From: Tom Lane <tgl(at)sss(dot)pgh(dot)pa(dot)us>
To: Jim Nasby <Jim(dot)Nasby(at)bluetreble(dot)com>
Cc: Alvaro Herrera <alvherre(at)2ndquadrant(dot)com>, Joe Conway <mail(at)joeconway(dot)com>, Josh Berkus <josh(at)agliodbs(dot)com>, pgsql-hackers(at)postgresql(dot)org
Subject: Re: Idea for improving buildfarm robustness
Date: 2015-09-30 13:59:18
Message-ID: 3196.1443621558@sss.pgh.pa.us
Views: Raw Message | Whole Thread | Download mbox | Resend email
Thread:
Lists: pgsql-hackers

Jim Nasby <Jim(dot)Nasby(at)bluetreble(dot)com> writes:
> Ouch.
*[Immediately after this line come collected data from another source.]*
-- ==== Sys2Proof/Laws/PerInstr.lean ====
section
/-! SUPPORT. The family RoundTrip: for each constructor, a well-formed core instruction is what its own word decodes to (06 R149, R152). -/

set_option Elab.async false

namespace Sys2Proof.Laws.RoundTrip

open Sys2Proof

/-- A well-formed instruction that has a word is what its word decodes to. -/
def Statement (i : Instr) : Prop := wellFormed i = true → isCoreWord i = true → decodeWord (encode i) = some i

theorem accept {i : Instr} {w : Nat} (he : encode i = w) (hw : wellFormed i = true) (hp : pick w = some i) :
    decodeWord (encode i) = some i := by
  subst he; simp [decodeWord, hp, hw]

theorem loopi_fields {l kh n kl wd : Nat} (bl : l < 2) (b1 : kh < 32) (bn : n < 1024) (b2 : kl < 1024)
    (e : wd = 0xb0000000 + l * 33554432 + kh * 1048576 + n * 1024 + kl) :
    bits wd 26 6 = 44 ∧ bits wd 25 1 = l ∧ bits wd 20 5 = kh ∧ bits wd 0 10 = kl ∧ bits wd 10 10 = n := by
  unfold bits
  refine ⟨?_, ?_, ?_, ?_, ?_⟩ <;> omega

theorem pick_Alu {w : Nat} (h : bits w 26 6 = 1) : pick w = pickAlu w := by unfold pick; rw [h]; rfl
theorem pick_Shift {w : Nat} (h : bits w 26 6 = 7) : pick w = pickShift w := by unfold pick; rw [h]; rfl
theorem pick_Indexed {w : Nat} (h : bits w 26 6 = 28) : pick w = pickIndexed w := by unfold pick; rw [h]; rfl
theorem pick_FullEmpty {w : Nat} (h : bits w 26 6 = 29) : pick w = pickFullEmpty w := by unfold pick; rw [h]; rfl
theorem pick_Atomic {w : Nat} (h : bits w 26 6 = 30) : pick w = pickAtomic w := by unfold pick; rw [h]; rfl
theorem pick_Jump {w : Nat} (h : bits w 26 6 = 42) : pick w = pickJump w := by unfold pick; rw [h]; rfl
theorem pick_Vector {w : Nat} (h : bits w 26 6 = 48) : pick w = pickVector w := by unfold pick; rw [h]; rfl
theorem pick_VectorMemory {w : Nat} (h : bits w 26 6 = 49) : pick w = pickVectorMemory w := by unfold pick; rw [h]; rfl
theorem pick_Sparse {w : Nat} (h : bits w 26 6 = 50) : pick w = pickSparse w := by unfold pick; rw [h]; rfl
theorem pick_Sync {w : Nat} (h : bits w 26 6 = 57) : pick w = pickSync w := by unfold pick; rw [h]; rfl
theorem pick_Engine {w : Nat} (h : bits w 26 6 = 58) : pick w = pickEngine w := by unfold pick; rw [h]; rfl
theorem pick_System {w : Nat} (h : bits w 26 6 = 59) : pick w = pickSystem w := by unfold pick; rw [h]; rfl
So it sounds like there's value to seeing if pg_control isn't what
> we expect it to be.

> Instead of looking at the inode (portability problem), what if
> pg_control contained a random number that was created at initdb time? On
> startup postmaster would read that value and then if it ever changed
> after that you'd know something just went wrong.

> Perhaps even stronger would be to write a new random value on startup;
> that way you'd know if an old copy accidentally got put in place.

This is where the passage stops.